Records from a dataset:

- Opening Delimiter -

-- ==== Sys2Proof/Machine/Power.lean ====
section
/-! DEFINITION. Sys2Proof/Machine/Power.lean: the energy budget controller: gears and decode share, PLLs and the starting of the core clocks, issue gating, heat, the reference, the joule counters (R20, R21, R384 to R404, R458). -/

namespace Sys2Proof.Machine

/-! ### Budget and limits -/

/-- B_eff in milliwatts (R385); until the input has been sampled, BUDGET_W (log entry 128, DEDUCED). -/
def State.effMw (s : State) : Nat :=
  let b := s.fget rEbcBudget fEbcBudgetBudgetW * 1000
  let v := s.fget rEbcIn fEbcInVinMv
  if v = 0 then b else min b (66 * v)

/-- Is L held at 15, and the gear at G2: HOT, or THROTTLE_N low (R389, R393, R458)? -/
def State.heatHeld (s : State) : Bool := s.flag rEbcStatus fEbcStatusHot || s.flag rModPins fModPinsThrottle

/-- TEMP of sensor `i`, in eighths of a degree. -/
def State.temp (s : State) (i : Nat) : Int := sextNat 16 (s.fget (rEbcTemp i) fEbcTempTemp)

/-- Does a hall or front-die sensor stand at G4_C, and so in the step that begins too (R389)? -/
def State.atG4C (s : State) : Bool := (List.range 9).any fun i => decide ((8 * s.fget rEbcTempCfg fEbcTempCfgG4C : Int) ≤ s.temp i)

/-- May G4 take part in the next selection (R389)? -/
def State.g4Ok (s : State) : Bool := s.flag rEbcCtl fEbcCtlG4En && !s.ebc.g4Hot && !s.heatHeld

/-- ENG_W (R387): measured, or ENG_INIT_W until a step with an active engine has ended (log entry 129, DEDUCED). -/
def State.engW (s : State) : Nat := if s.ebc.engMeasured then s.fget rEbcEng fEbcEngEngW else s.fget rEbcEng fEbcEngEngInitW

/-! ### Gear and share (R20, R21, R388, R389) -/

/-- E and T of a context's estimate for gear `g`. -/
def State.estE (s : State) (k g : Nat) : Nat := s.fget (rEbcEst k (g - 1)) fEbcEstEMj
def State.estT (s : State) (k g : Nat) : Nat := s.fget (rEbcEst k (g - 1)) fEbcEstTUs

/-- est_power_w of R21, exact: mJ per us is 1,000 W (R388). -/
def State.estPower (s : State) (ks : List Nat) (g share : Nat) : Rat :=
  (ks.map fun k => ((1000 * s.estE k g : Nat) : Rat) / (s.estT k g : Rat)).foldl (· + ·) 0
    - (((ks.length : Int) - 1) * (s.fget (rEbcBase (g - 1)) fEbcBaseBaseW : Int) : Int) + ((share * s.engW : Nat) : Rat)

/-- Does gear `g` with a share fit the budget? -/
def State.fits (s : State) (ks : List Nat) (g share : Nat) : Bool := decide (s.estPower ks g share ≤ (s.effMw : Rat) / 1000)

/-- The gears that the selection considers, highest first (R388, R389). -/
def State.considered (s : State) (ks : List Nat) : List Nat :=
  [4, 3, 2, 1].filter fun g => (ks.all fun k => s.estT k g != 0) && (g != 4 || s.g4Ok) && (decide (g ≤ 2) || !s.heatHeld)

/-- Minimum and maximum share over the running contexts (R20, R23). -/
def State.minShare (s : State) (ks : List Nat) : Nat := (ks.map fun k => s.fget (rHrShare k) fHrShareMin).foldl max 0
def State.maxShare (s : State) (ks : List Nat) : Nat := (ks.map fun k => s.fget (rHrShare k) fHrShareMax).foldl max (s.minShare ks)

- Closing Delimiter -

*YOUR ASSIGNMENT:* Quote exactly the first line of the data and every line after it through the one holding "def State.estPower (s".

*ANSWER SECTION:*
-- ==== Sys2Proof/Machine/Power.lean ====
section
/-! DEFINITION. Sys2Proof/Machine/Power.lean: the energy budget controller: gears and decode share, PLLs and the starting of the core clocks, issue gating, heat, the reference, the joule counters (R20, R21, R384 to R404, R458). -/

namespace Sys2Proof.Machine

/-! ### Budget and limits -/

/-- B_eff in milliwatts (R385); until the input has been sampled, BUDGET_W (log entry 128, DEDUCED). -/
def State.effMw (s : State) : Nat :=
  let b := s.fget rEbcBudget fEbcBudgetBudgetW * 1000
  let v := s.fget rEbcIn fEbcInVinMv
  if v = 0 then b else min b (66 * v)

/-- Is L held at 15, and the gear at G2: HOT, or THROTTLE_N low (R389, R393, R458)? -/
def State.heatHeld (s : State) : Bool := s.flag rEbcStatus fEbcStatusHot || s.flag rModPins fModPinsThrottle

/-- TEMP of sensor `i`, in eighths of a degree. -/
def State.temp (s : State) (i : Nat) : Int := sextNat 16 (s.fget (rEbcTemp i) fEbcTempTemp)

/-- Does a hall or front-die sensor stand at G4_C, and so in the step that begins too (R389)? -/
def State.atG4C (s : State) : Bool := (List.range 9).any fun i => decide ((8 * s.fget rEbcTempCfg fEbcTempCfgG4C : Int) ≤ s.temp i)

/-- May G4 take part in the next selection (R389)? -/
def State.g4Ok (s : State) : Bool := s.flag rEbcCtl fEbcCtlG4En && !s.ebc.g4Hot && !s.heatHeld

/-- ENG_W (R387): measured, or ENG_INIT_W until a step with an active engine has ended (log entry 129, DEDUCED). -/
def State.engW (s : State) : Nat := if s.ebc.engMeasured then s.fget rEbcEng fEbcEngEngW else s.fget rEbcEng fEbcEngEngInitW

/-! ### Gear and share (R20, R21, R388, R389) -/

/-- E and T of a context's estimate for gear `g`. -/
def State.estE (s : State) (k g : Nat) : Nat := s.fget (rEbcEst k (g - 1)) fEbcEstEMj
def State.estT (s : State) (k g : Nat) : Nat := s.fget (rEbcEst k (g - 1)) fEbcEstTUs

/-- est_power_w of R21, exact: mJ per us is 1,000 W (R388). -/
def State.estPower (s : State) (ks : List Nat) (g share : Nat) : Rat :=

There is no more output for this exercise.